The PRINT procedure associates the variable ssn with the format ssnpix and the variable expens with the format dolpix, as well as prints the data set. Launch and run the SAS program and review the output of the PRINT procedure to convince yourself that the picture formats did indeed have the desired effect.

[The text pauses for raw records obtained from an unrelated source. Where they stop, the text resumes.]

theorem only_acirLeadin {s : Device} (hs : s.Only s0 g) :
    (acirLeadin g s).Only s0 g := by
  unfold acirLeadin
  repeat' first
    | with_reducible assumption
    | with_reducible rfl
    | with_reducible apply only_acirBegin
    | with_reducible apply only_dropHeld
    | with_reducible apply only_acirMove
    | with_reducible apply only_acirRefuse
    | with_reducible apply only_acirIdle
    | with_reducible apply Device.only_ite
    | (with_reducible show _ < _; decide)
    | (with_reducible show _ ∈ leadWords; decide)
    | exact ⟨by decide, rfl, rfl⟩
    | intro _
    | split
    | dsimp only

theorem only_acirClock {s : Device} (hs : s.Only s0 g) :
    (acirClock g s).Only s0 g := by
  unfold acirClock
  repeat' first
    | with_reducible assumption
    | with_reducible rfl
    | with_reducible apply Device.only_modAcir
    | with_reducible apply Device.only_ite
    | (with_reducible show _ < _; decide)
    | (with_reducible show _ ∈ leadWords; decide)
    | exact ⟨by decide, rfl, rfl⟩
    | intro _
    | split
    | dsimp only

theorem only_acirOpen {s : Device} (hs : s.Only s0 g) :
    (acirOpen g s).Only s0 g := by
  unfold acirOpen
  repeat' first
    | with_reducible assumption
    | with_reducible rfl
    | with_reducible apply only_acirClock
    | with_reducible apply Device.only_cset
    | with_reducible apply Device.only_modAcir
    | with_reducible apply Device.only_ite
    | (with_reducible show _ < _; decide)
    | (with_reducible show _ ∈ leadWords; decide)
    | exact ⟨by decide, rfl, rfl⟩
    | intro _
    | split
    | dsimp only

theorem only_acirPublish {s : Device} (hs : s.Only s0 g) : (acirPublish g s).Only s0 g := by
  unfold acirPublish Device.each
  refine Device.only_foldl _ hs fun k hk t ht => ?_
  have hk := List.mem_range.mp hk
  exact Device.only_chReg _ _ (by omega) (Device.only_chReg _ _ (by omega) ht)

theorem only_acirBook (a : Acir) (kq : Const) (kv : Const) {s : Device} (hs : s.Only s0 g) :
    (acirBook g a kq kv s).Only s0 g := by
  unfold acirBook
  repeat' first
    | with_reducible assumption
    | with_reducible rfl
    | with_reducible apply Device.only_modAcir
    | with_reducible apply Device.only_ite
    | (with_reducible show _ < _; decide)
    | (with_reducible show _ ∈ leadWords; decide)
    | exact ⟨by decide, rfl, rfl⟩
    | intro _
    | split
    | dsimp only

theorem only_acirStat (a : Acir) (low : Bool) {s : Device} (hs : s.Only s0 g) :
    (acirStat g a low s).Only s0 g := by
  unfold acirStat
  repeat' first
    | with_reducible assumption
    | with_reducible rfl
    | with_reducible apply Device.only_cset
    | with_reducible apply Device.only_ite
    | (with_reducible show _ < _; decide)
    | (with_reducible show _ ∈ leadWords; decide)
    | exact ⟨by decide, rfl, rfl⟩
    | intro _
    | split
    | dsimp only

theorem only_acirPhaseOut (p : AcirProd) {s : Device} (hs : s.Only s0 g) :
    (acirPhaseOut g p s).Only s0 g := by
  unfold acirPhaseOut
  repeat' first
    | with_reducible assumption
    | with_reducible rfl
    | with_reducible apply Device.only_cset
    | (with_reducible show _ < _; decide)
    | (with_reducible show _ ∈ leadWords; decide)
    | exact ⟨by decide, rfl, rfl⟩
    | intro _
    | split
    | dsimp only

theorem acirWords_lt (a : Acir) (kq kv : Const) (free : ℕ) : ∀ x ∈ acirWords a kq kv free, x.1 < 128 := by
  intro x hx
  unfold acirWords at hx
  dsimp only at hx
  rcases List.mem_append.mp hx with hx | hx
  · split at hx <;> simp only [List.mem_cons, List.not_mem_nil, or_false] at hx <;>
      rcases hx with rfl | rfl | rfl <;> (dsimp only; omega)
  · split at hx <;> simp only [List.mem_cons, List.not_mem_nil, or_false] at hx <;>
      rcases hx with rfl | rfl | rfl | rfl | rfl | rfl <;> (dsimp only; omega)

theorem only_acirShow (a : Acir) (kq kv : Const) {s : Device} (free : ℕ) (hs : s.Only s0 g) :
    ((acirWords a kq kv free).foldl (fun t x => t.setReg (chAddr g x.1) x.2) s).Only s0 g :=
  Device.only_foldl _ hs fun x hx t ht => Device.only_chReg _ _ (acirWords_lt a kq kv free x hx) ht

theorem only_acirFinish {s : Device} (hs : s.Only s0 g) : (acirFinish g s).Only s0 g := by
  have h1 := Device.only_modAcir (g := g) (acirCycle (s.cget g ACIR_CFG_DC_TOL)) hs
  unfold acirFinish
  dsimp only
  generalize s.modAcir g (acirCycle (s.cget g ACIR_CFG_DC_TOL)) = s1 at h1 ⊢
  have h2 := only_acirShow (s1.ch g).acir.removeDc (s1.ch g).conv.kq (s1.ch g).conv.kv s1.free h1
  generalize (acirWords (s1.ch g).acir.removeDc (s1.ch g).conv.kq (s1.ch g).conv.kv s1.free).foldl
    (fun t x => t.setReg (chAddr g x.1) x.2) s1 = s2 at h2 ⊢
  exact only_acirPublish (Device.only_modAcir _ (only_acirStat _ _ (only_acirPhaseOut _ (Device.only_spend _ h2))))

Note that although the largest expense in the data set is 11,348.29, the dolpix picture seemingly allows for numbers in the hundreds of thousands, 100,000.00 say. If we did not provide that extra digit, then SAS would not have room to place a dollar sign before an expense amount of 11,348.29. This is a common mistake, so please keep it in mind! If this is unclear to you, you might want to remove one of the three 0s that appear before the comma in the dolpix picture, re-run the SAS program, and review the PRINT procedure to see that the dollar sign is not displayed for the 11,348.29 or 10,876.34 amounts.